The task – Copying exactly, give the lines in the material below from the one with "F is the same in both states. -/" to the one with "What every instruction", ends included, and nothing besides.

───── Material shown ─────

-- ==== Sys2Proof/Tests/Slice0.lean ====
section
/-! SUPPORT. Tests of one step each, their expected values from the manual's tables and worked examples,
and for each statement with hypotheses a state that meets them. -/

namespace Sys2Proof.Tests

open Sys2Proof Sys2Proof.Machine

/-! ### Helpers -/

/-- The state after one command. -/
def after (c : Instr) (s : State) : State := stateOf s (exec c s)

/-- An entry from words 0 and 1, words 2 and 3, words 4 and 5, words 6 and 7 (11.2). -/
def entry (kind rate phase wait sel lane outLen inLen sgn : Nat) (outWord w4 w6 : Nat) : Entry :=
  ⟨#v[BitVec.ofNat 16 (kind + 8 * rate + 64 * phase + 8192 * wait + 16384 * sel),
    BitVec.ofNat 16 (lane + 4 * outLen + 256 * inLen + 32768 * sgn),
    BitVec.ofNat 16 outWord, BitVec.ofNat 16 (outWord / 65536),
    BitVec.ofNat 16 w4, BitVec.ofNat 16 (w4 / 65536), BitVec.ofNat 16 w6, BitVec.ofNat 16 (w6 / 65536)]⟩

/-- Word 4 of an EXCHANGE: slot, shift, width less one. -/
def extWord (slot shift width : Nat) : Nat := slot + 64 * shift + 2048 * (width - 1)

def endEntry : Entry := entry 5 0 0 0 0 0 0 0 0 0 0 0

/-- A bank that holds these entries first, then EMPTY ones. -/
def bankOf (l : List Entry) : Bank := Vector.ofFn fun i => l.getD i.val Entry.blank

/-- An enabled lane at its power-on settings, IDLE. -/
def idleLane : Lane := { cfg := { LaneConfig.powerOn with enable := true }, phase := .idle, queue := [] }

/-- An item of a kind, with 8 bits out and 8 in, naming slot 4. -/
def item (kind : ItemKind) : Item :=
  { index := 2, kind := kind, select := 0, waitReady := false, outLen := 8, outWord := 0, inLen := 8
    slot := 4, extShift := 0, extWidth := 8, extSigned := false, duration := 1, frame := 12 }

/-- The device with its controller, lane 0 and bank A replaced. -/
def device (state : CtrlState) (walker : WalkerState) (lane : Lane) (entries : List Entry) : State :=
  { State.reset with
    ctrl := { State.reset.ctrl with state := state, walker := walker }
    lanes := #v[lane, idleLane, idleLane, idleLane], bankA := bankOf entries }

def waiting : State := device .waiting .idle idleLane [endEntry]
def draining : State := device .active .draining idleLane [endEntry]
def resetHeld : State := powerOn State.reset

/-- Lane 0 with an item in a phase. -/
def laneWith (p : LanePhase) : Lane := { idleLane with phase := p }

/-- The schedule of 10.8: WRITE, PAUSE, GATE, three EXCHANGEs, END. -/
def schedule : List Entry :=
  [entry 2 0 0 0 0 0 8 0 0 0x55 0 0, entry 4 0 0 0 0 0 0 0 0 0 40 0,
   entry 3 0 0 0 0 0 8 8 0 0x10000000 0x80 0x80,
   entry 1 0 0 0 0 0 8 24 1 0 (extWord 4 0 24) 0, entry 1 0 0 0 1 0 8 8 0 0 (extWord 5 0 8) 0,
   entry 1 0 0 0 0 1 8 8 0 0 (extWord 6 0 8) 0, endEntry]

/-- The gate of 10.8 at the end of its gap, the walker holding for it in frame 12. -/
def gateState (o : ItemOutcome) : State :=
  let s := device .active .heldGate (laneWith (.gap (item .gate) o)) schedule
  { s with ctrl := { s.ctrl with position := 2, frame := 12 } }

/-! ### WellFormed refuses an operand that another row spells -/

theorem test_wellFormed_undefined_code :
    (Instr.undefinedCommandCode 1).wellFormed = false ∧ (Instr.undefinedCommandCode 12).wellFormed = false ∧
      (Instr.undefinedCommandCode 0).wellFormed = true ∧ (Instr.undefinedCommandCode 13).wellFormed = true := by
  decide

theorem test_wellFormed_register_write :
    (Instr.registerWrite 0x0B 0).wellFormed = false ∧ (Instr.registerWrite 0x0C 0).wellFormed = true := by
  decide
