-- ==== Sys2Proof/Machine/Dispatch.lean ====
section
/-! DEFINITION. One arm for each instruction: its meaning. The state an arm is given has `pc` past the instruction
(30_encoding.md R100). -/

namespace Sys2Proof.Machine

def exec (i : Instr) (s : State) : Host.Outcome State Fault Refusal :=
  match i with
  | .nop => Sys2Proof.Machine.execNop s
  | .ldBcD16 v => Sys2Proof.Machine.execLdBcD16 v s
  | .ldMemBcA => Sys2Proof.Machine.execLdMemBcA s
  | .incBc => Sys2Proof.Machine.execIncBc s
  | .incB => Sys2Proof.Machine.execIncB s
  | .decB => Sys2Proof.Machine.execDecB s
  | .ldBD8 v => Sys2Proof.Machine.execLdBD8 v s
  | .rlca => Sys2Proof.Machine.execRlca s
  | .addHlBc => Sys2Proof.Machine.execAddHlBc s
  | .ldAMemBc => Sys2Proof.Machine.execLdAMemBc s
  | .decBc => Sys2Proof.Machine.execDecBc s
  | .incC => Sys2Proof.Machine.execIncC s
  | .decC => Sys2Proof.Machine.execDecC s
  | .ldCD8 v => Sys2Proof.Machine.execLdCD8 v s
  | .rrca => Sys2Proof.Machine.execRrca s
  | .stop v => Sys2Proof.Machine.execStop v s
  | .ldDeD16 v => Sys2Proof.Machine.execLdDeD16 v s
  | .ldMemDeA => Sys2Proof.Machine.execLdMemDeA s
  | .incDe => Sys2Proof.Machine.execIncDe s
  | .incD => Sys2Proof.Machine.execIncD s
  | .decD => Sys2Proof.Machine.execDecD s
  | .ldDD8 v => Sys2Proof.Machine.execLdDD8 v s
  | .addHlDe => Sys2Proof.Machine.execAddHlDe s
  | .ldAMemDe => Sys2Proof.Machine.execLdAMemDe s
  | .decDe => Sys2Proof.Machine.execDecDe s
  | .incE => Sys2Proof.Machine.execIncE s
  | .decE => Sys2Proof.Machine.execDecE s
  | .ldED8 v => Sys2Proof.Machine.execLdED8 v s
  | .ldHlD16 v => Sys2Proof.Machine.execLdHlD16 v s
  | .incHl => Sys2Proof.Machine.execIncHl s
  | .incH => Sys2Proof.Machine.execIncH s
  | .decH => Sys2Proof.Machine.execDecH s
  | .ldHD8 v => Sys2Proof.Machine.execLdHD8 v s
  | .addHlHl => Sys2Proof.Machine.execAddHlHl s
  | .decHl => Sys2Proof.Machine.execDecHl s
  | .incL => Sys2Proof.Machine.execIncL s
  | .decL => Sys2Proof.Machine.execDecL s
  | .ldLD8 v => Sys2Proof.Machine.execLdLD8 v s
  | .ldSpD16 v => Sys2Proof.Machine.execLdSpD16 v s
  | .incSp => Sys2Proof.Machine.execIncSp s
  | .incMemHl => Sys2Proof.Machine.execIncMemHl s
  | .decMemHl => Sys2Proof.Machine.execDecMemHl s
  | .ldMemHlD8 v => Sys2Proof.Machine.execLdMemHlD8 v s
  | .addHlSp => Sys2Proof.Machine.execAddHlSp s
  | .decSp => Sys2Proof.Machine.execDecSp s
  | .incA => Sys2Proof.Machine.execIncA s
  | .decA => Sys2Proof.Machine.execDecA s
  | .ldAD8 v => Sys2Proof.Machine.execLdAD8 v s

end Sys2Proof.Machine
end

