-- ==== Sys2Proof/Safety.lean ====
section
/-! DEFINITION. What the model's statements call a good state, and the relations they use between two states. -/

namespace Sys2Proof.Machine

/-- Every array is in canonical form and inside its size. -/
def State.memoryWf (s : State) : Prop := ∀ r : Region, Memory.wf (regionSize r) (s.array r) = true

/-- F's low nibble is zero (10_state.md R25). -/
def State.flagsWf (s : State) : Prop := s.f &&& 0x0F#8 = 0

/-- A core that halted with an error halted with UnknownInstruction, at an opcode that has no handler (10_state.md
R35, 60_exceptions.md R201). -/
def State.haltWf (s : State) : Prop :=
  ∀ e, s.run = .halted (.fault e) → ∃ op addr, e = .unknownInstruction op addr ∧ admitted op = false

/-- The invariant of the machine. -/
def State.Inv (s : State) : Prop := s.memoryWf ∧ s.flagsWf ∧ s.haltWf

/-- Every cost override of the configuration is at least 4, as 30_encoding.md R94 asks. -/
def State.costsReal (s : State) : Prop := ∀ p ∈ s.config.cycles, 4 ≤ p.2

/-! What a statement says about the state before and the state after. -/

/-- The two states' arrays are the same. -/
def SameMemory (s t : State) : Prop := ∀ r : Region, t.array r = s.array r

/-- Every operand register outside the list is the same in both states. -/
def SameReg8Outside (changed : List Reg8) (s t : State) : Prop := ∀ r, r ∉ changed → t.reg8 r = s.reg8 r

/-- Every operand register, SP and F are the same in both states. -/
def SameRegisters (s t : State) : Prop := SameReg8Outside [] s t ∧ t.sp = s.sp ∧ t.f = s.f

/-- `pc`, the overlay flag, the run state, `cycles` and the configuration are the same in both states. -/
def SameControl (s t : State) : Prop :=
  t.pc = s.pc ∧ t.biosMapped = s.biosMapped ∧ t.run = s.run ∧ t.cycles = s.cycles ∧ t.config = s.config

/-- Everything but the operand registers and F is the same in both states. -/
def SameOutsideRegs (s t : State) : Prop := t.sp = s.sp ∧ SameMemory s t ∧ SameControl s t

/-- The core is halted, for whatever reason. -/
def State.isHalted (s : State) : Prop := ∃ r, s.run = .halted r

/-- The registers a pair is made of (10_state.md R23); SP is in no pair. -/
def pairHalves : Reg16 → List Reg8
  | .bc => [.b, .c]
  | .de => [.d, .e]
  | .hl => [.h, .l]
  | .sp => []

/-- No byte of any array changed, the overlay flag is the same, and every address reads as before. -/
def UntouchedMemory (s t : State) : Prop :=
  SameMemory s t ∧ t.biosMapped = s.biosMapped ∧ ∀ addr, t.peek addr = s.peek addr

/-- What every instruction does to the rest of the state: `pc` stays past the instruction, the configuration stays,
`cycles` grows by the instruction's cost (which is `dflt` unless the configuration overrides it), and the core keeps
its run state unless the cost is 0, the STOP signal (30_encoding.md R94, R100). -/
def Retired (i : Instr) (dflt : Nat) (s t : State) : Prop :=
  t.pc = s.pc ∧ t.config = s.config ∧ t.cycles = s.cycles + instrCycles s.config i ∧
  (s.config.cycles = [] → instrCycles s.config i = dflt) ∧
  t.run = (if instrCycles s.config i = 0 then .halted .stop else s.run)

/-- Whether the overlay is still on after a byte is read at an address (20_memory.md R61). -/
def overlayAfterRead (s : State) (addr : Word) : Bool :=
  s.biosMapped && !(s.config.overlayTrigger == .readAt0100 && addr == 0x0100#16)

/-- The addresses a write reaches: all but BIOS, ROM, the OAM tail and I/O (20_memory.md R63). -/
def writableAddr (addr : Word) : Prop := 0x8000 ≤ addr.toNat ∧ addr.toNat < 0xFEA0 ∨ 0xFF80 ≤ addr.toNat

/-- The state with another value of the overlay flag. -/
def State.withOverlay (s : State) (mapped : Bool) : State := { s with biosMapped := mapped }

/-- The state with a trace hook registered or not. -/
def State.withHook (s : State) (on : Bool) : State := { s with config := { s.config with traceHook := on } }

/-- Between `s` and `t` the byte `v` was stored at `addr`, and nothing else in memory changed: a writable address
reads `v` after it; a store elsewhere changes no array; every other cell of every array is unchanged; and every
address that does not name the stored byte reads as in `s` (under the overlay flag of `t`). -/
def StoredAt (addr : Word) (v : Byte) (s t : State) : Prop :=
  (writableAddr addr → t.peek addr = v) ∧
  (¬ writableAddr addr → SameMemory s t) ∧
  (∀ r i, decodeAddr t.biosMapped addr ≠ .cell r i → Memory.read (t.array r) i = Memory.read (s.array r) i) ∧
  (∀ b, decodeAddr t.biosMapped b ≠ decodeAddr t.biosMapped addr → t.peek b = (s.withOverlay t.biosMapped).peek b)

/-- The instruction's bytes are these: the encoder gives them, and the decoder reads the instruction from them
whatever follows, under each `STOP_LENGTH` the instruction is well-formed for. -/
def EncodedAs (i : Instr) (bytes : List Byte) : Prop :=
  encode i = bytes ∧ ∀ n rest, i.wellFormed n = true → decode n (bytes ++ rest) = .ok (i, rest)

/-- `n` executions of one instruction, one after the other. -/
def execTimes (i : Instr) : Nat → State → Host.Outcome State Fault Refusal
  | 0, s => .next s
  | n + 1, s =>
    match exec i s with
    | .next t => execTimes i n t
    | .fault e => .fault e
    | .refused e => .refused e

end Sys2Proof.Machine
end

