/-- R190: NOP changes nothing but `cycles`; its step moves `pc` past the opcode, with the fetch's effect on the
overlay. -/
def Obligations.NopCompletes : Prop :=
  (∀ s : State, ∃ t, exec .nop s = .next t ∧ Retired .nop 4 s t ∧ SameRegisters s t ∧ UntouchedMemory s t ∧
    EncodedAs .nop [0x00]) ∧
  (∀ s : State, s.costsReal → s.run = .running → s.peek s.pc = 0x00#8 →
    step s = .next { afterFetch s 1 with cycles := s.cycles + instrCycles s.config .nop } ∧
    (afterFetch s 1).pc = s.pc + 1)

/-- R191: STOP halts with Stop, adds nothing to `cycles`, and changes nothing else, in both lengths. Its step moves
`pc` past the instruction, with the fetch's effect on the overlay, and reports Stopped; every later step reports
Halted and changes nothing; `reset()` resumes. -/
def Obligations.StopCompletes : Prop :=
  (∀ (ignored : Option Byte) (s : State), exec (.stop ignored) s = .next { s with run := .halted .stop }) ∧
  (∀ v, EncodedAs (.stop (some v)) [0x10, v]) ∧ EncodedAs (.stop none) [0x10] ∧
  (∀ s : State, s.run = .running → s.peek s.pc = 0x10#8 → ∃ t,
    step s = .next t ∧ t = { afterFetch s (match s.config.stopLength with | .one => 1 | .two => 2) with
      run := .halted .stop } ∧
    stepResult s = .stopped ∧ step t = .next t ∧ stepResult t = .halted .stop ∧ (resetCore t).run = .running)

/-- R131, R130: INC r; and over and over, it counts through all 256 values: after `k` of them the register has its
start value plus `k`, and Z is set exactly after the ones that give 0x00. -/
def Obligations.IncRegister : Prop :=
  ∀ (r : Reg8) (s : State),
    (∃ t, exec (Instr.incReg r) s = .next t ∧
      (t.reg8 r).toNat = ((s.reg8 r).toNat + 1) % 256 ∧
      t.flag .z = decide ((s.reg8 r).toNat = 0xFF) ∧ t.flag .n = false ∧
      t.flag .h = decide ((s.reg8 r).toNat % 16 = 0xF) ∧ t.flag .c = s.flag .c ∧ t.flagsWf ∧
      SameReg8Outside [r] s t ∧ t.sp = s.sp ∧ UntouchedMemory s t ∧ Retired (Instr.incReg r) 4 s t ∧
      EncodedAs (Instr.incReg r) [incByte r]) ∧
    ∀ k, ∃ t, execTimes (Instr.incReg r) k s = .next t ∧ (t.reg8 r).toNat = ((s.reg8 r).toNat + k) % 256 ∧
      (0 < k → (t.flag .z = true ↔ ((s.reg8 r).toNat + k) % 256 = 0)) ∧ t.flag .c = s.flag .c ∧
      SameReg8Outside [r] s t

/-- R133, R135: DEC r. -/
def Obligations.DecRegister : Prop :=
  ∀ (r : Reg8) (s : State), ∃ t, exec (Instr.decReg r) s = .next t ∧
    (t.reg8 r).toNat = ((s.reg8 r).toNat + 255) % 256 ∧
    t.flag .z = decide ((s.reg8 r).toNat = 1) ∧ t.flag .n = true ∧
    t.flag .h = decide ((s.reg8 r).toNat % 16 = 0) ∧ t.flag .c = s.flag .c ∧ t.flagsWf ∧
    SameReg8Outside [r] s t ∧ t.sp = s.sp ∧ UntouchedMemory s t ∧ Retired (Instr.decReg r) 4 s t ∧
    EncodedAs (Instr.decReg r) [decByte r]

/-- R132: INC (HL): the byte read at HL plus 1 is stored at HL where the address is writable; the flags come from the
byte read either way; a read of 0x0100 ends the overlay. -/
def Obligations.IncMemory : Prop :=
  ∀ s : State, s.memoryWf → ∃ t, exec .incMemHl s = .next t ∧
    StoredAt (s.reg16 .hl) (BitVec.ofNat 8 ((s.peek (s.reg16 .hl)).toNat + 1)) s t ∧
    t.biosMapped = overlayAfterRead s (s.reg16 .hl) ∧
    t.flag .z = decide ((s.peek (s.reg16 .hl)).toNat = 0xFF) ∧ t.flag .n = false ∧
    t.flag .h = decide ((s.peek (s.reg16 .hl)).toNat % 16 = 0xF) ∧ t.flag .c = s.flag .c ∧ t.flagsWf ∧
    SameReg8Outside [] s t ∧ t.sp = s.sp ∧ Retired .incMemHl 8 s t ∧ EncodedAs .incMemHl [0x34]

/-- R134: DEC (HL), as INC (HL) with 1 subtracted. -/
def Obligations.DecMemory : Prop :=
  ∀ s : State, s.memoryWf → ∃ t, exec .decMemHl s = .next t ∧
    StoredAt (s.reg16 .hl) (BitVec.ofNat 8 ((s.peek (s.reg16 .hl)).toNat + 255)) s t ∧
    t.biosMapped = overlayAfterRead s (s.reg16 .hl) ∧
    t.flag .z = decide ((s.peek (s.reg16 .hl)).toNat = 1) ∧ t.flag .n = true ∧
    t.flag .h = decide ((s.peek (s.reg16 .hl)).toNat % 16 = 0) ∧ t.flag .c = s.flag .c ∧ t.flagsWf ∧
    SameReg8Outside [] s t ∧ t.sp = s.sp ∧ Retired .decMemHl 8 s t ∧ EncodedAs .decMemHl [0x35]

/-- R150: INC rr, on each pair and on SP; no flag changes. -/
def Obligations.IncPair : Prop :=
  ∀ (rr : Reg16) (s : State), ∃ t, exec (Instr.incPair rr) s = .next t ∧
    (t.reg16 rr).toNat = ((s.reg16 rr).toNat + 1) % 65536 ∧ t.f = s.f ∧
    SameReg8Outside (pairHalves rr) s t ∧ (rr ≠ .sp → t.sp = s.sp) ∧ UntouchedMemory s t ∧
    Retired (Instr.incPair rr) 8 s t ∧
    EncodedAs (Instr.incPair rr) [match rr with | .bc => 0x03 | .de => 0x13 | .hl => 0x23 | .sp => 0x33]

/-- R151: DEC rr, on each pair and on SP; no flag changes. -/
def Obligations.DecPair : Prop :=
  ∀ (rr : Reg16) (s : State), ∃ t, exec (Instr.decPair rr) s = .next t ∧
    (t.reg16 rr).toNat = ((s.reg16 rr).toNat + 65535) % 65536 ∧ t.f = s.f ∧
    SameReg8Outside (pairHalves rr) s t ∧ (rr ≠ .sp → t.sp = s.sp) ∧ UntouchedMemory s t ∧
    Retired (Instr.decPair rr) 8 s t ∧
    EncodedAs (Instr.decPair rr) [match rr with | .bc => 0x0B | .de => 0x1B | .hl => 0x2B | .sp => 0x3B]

─────

Exercise solution –
/-- Everything but the operand registers and F is the same in both states. -/
def SameOutsideRegs (s t : State) : Prop := t.sp = s.sp ∧ SameMemory s t ∧ SameControl s t

/-- The core is halted, for whatever reason. -/
def State.isHalted (s : State) : Prop := ∃ r, s.run = .halted r

/-- The registers a pair is made of (10_state.md R23); SP is in no pair. -/
def pairHalves : Reg16 → List Reg8
  | .bc => [.b, .c]
  | .de => [.d, .e]
  | .hl => [.h, .l]
  | .sp => []

/-- No byte of any array changed, the overlay flag is the same, and every address reads as before. -/
def UntouchedMemory (s t : State) : Prop :=
  SameMemory s t ∧ t.biosMapped = s.biosMapped ∧ ∀ addr, t.peek addr = s.peek addr

/-- What every instruction does to the rest of the state: `pc` stays past the instruction, the configuration stays,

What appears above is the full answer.